Go through the lines below one by one and count those holding the string "nothing". Give the count alone.

Segment Start: EXTRACTED RECORDS

/-- The fault record at an address reported to the host (R59, R86): on the queue of the LAUNCH that started its step (`who`), with that LAUNCH's
CID, else on queue 0 with CID 0; none while queue 0 is not bound. -/
def State.forward (s : State) (who : Option Nat) (a : Nat) : Option State :=
  let mine (c : Started) : Bool := decide (who = some c.uid)
  let post (s : State) (n cid : Nat) : State :=
    (s.modQueue n (fun q => { q with
      ready := q.ready ++ [{ cid := cid, sqhd := q.sqHead, status := 7, result := BitVec.ofNat 64 a }] })).later .commandCompletion
      { Input.none with queue := n }
  match s.queues.findSome? (fun q => (q.2.started.find? mine).map (fun c => (q.1, c.cid))) with
  | some (n, cid) => some (post s n cid)
  | none => if s.mbx.admen then some (post s 0 0) else none

/-! Records that go (R59, R66). -/

/-- The records of every core and every saved copy that wait on the object at a physical address: context, core and record. -/
def State.waitersAt (s : State) (pa : Nat) : List (Nat × Nat × Record) :=
  s.cores.flatMap (fun p => (p.2.records.filter (s.waitsOn · pa)).map (fun r => (p.2.ctx.getD 64, p.1, r)))
    ++ s.contexts.flatMap (fun x => x.2.saved.flatMap (fun p => (p.2.records.filter (s.waitsOn · pa)).map (fun r => (x.1, p.1, r))))

/-- A reference taken out of a future's list (R148), wherever the record registered after it lies: that record, or the future, points at the one
before it. -/
def State.unlinkFut (s : State) (pa ref before : Nat) : State :=
  let w := s.peek pa 8
  if futSt w ≠ 1 then s
  else
    let s := ((s.waitersAt pa).filter (fun p => decide (p.2.2.next = ref))).foldl (fun s p =>
      s.modCtxCore p.1 p.2.1 (·.modRecord p.2.2.dseq (fun x => { x with next := before }))) s
    let s := { s with fabric := { s.fabric with
      foreign := s.fabric.foreign.map (fun (e : Nat × Nat) => if e.2 % 2 ^ 48 = ref then (e.1, e.2 / 2 ^ 48 * 2 ^ 48 + before) else e) } }
    let s := { s with engineWaits := s.engineWaits.map (fun (e : EngineWait) => if e.before = ref then ({ e with before := before } : EngineWait) else e) }
    let head := if futHead w = ref then before else futHead w
    s.merge pa 8 (futWord (if head = 0 then 0 else 1) (futCount w - 1) head)

/-- The same in the list of an object of a core's local memory, whose head is the word at `a`. -/
def Core.unlinkLocal (k : Core) (a ref before : Nat) (p : WaitOn → Bool) : Core :=
  let w := mload k.loc a 8
  if futSt w ≠ 1 then k
  else
    let k := { k with records := k.records.map (fun (x : Record) => if p x.on ∧ x.next = ref then { x with next := before } else x) }
    let head := if futHead w = ref then before else futHead w
    k.locWrite a (bytesOf 8 (futWord (if head = 0 then 0 else 1) (futCount w - 1) head))

/-- A record's reference withdrawn from a future at another module, or from its pager future there (R42, R148; a byte 4 and the reference, log 12). -/
def State.withdrawRef (s : State) (node asid addr ref : Nat) : State :=
  (s.request node opPager asid addr (bytesOf 1 4 ++ bytesOf 8 ref) .nothing).2

/-- A record of a context's core taken out of the list of the object that it waits on. -/
def State.unlink (s : State) (ctx c : Nat) (r : Record) : State :=
  let ref := r.ref s.fabric.node c
  match r.on with
  | .future va _ _ =>
    let home := (s.ctxCore ctx c).homeNode s.fabric.node va
    if home ≠ s.fabric.node then s.withdrawRef home r.trap.asid va ref
    else
      (match s.physOf r.trap.asid va with
      | some pa => s.unlinkFut pa ref r.next
      | none => s)
  | .peerPager node pa => s.withdrawRef node r.trap.asid pa ref
  | .pager pa => s.unlinkFut pa ref r.next
  | .barrier a _ => s.modCtxCore ctx c (·.unlinkLocal (a + 24) ref r.next (·.isBarrier a))
  | .msg a _ _ => s.modCtxCore ctx c (·.unlinkLocal (a + 16) ref r.next (·.isMsg a))
  | _ => s

/-- Every record of a step on a core discarded; a held one no longer counts in HELD (R255). -/
def State.discardRecords (s : State) (ctx c cell : Nat) : State :=
  ((s.getCore c).records.filter (fun r => r.cell == cell)).foldl (fun s r =>
    let s := if r.held then s.countHeld ctx false else s
    (s.dropRecord c r).modCore c (fun k => { k with awaiting := tdel k.awaiting r.dseq, answers := tdel k.answers r.dseq })) s

/-- The fault records in a context's ring that belong to a step of a core, no longer pending. -/
def State.forgetFaults (s : State) (ctx c cell : Nat) : State :=
  s.modContext ctx (fun x => { x with
    pendingFaults := x.pendingFaults.filter (fun p => !(p.2.1 == c && p.2.2.cell == cell && !p.2.2.trap.killed && p.2.2.stepAddr != 0)) })

/-- The cores of a context, swapped out or not, with a record that waits for room in the ring (R255). -/
def State.heldOf (s : State) (ctx : Nat) (x : Context) : List Nat :=
  (s.cores.filter (fun k => decide (k.2.ctx = some ctx) && k.2.records.any (·.held))).map (·.1)
    ++ (x.saved.filter (fun p => p.2.records.any (·.held))).map (·.1)

/-- The hart's summary bits for a context, once it has no unserviced record (R57). -/
def State.lowerFault (s : State) (ctx : Nat) : State :=
  match tget s.contexts ctx with
  | none => s
  | some x =>
    let s := s.park
    let bit : BitVec 64 := BitVec.ofNat 64 (2 ^ (ctx % 64))
    let held := s.heldOf ctx x
    let cores := x.pendingFaults.map (·.2.1) ++ held
    let pager := (x.pendingFaults.filter (fun p => decide (p.2.2.trap.cause = 0x10))).map (·.2.1)
    { s with harts := s.harts.mapIdx (fun (h : Nat) (t : Hart) =>
      { t with
        fltCtx := if cores.any (fun c => hartOf c == h) then t.fltCtx else t.fltCtx &&& ~~~ bit
        pagerCtx := if pager.any (fun c => hartOf c == h) then t.pagerCtx else t.pagerCtx &&& ~~~ bit }) }

/-- A core without the strands of a step and the matrix commands attached to them. -/
def Core.evict (k : Core) (cell : Nat) : Core :=
  let gone := (k.slots.filter (fun p => p.2.cell == cell)).map (·.1)
  let attached (m : MatCmd) : Bool := m.cell == cell && m.drain.isNone && m.slot.any (gone.contains ·)
  let its (r : Region) : Bool := r.engine == engMatrix && k.mat.any (fun m => m.order == r.id && attached m)
  let k := { k with
    slots := k.slots.filter (fun p => p.2.cell != cell)
    mat := (k.mat.filter (fun m => !attached m)).map (fun (m : MatCmd) => if m.slot.any (gone.contains ·) then { m with slot := none } else m)
    board := k.board.filter (fun r => !its r)
    gboard := k.gboard.filter (fun r => !its r)
    answers := gone.foldl (fun t sl => tdel t (answerKey sl)) k.answers }
  (k.promote false).promote true

/-- A step ended by a kill (R59, R117, R264): its strands leave with nothing kept, the commands attached to them go, its records are
discarded, it counts in its launch's FAULTED. -/
def State.killStep (s : State) (ctx c cell : Nat) : State :=
  let s := s.park
  let s := ((s.ctxCore ctx c).records.filter (fun r => r.cell == cell)).foldl (fun s r => s.unlink ctx c r) s
  (s.onCtxCore ctx c (fun s =>
    let k := s.getCore c
    let st := k.step cell
    if !st.live then s
    else
      let dseqs := (k.records.filter (fun r => r.cell == cell)).map (·.dseq)
      let lost := ((((tget s.contexts ctx).map (·.pendingFaults)).getD []).filter (fun p => p.2.1 == c && p.2.2.cell == cell)).map (·.2.2.dseq)
      let s := ((s.setCore c (k.evict cell)).discardRecords ctx c cell).forgetFaults ctx c cell
      let s := s.modCore c (fun k => { k with
        awaiting := k.awaiting.filter (fun p => !lost.contains p.1), answers := k.answers.filter (fun p => !lost.contains p.1) })
      let s := s.modLaunch st.die st.launch (fun l => { l with
        queues := l.queues.map (fun q => { q with waits := q.waits.filter (fun w => !(w.core == c && dseqs.contains w.dseq)) }) })
      let s := s.modCore c (fun k => k.modStep cell (fun st => { st with strands := 1 }))
      s.strandGone c cell true)).lowerFault ctx

/-! The ring's consumer (R253, R254). -/

/-- QHEAD moved past the entries at the ring's head that nothing waits on any more, byte 0 of each written to zero. -/
def State.drainRing (s : State) (ctx : Nat) : Nat → State
  | 0 => s
  | fuel + 1 =>
    match tget s.contexts ctx with
    | none => s
    | some x =>
      let size := 2 ^ x.fqLog2
      let head := s.peek x.fqBase 8
      let a := x.fqBase + 64 + 64 * (head % size)
      let kind := s.peek a 1
      let len := s.peek (a + 4) 4
      if head = s.peek (x.fqBase + 8) 8 ∨ kind = 0 ∨ (tget x.pendingFaults a).isSome ∨ len = 0 then s
      else ((s.poke a 1 0).poke x.fqBase 8 (head + ceilDiv len 64)).drainRing ctx fuel

/-- A fault record of a context taken from its ring. -/
def State.serviced (s : State) (ctx a : Nat) : State :=
  let s := s.modContext ctx (fun x => { x with pendingFaults := tdel x.pendingFaults a })
  (s.lowerFault ctx).drainRing ctx 4096

/-- A record that was queued already killed is not pending: the ring's new entries beyond `before` are reported to the host at once (R86), or
logged while queue 0 is not bound. `who` is the command that started the step's launch. -/
def State.reportKilled (s : State) (ctx : Nat) (who : Option Nat) (before : Table (Nat × Record)) : State :=
  let now := ((tget s.contexts ctx).map (·.pendingFaults)).getD []
  match now.find? (fun p => p.2.2.trap.killed && (tget before p.1).isNone) with
  | none => s
  | some p =>
    let s := (s.modContext ctx (fun x => { x with pendingFaults := tdel x.pendingFaults p.1 })).lowerFault ctx
    (s.forward who p.1).getD (s.logError 59 p.1)

/-- FAULT_QUEUE_RETRY (R255): a held record is appended when the ring has room. Operands: core, n (DSEQ), queue (one more than the command that
started the launch of a step that the kill has taken, else 0). -/
def execFaultQueueRetry (s : State) : Out :=
  let i := s.inp
  .next
    (let s := s.park
    match (s.coreCopies i.core).findSome? (fun p => ((p.2.record i.n).filter (·.held)).map (fun r => (p.1, r))) with
    | none => s
    | some (ctx, r) =>
      let before := ((tget s.contexts ctx).map (·.pendingFaults)).getD []
      match s.ringAppend i.core ctx { r with held := false, length := r.fullLength } with
      | none => s.later .faultQueueRetry i
      | some s =>
        let s := s.reportKilled ctx (if i.queue = 0 then none else some (i.queue - 1)) before
        (s.countHeld ctx false).onCtxCore ctx i.core (fun s => s.dropRecord i.core r))

/-! BFLTACT (R58-R60, R256, R264, R270, R273). -/

/-- The pending fault record at an address: its context, core and itself. -/
def State.faultAtAddr (s : State) (a : Nat) : Option (Nat × Nat × Record) :=
  s.contexts.findSome? (fun x => (tget x.2.pendingFaults a).map (fun p => (x.1, p.1, p.2)))

/-- A BFLTACT write refused (R60). -/
def State.refuseHart (s : State) (hart : Nat) : State := s.modHart hart (fun h => { h with ref := true })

Segment End: EXTRACTED RECORDS

RESULT FOR THIS TASK: 3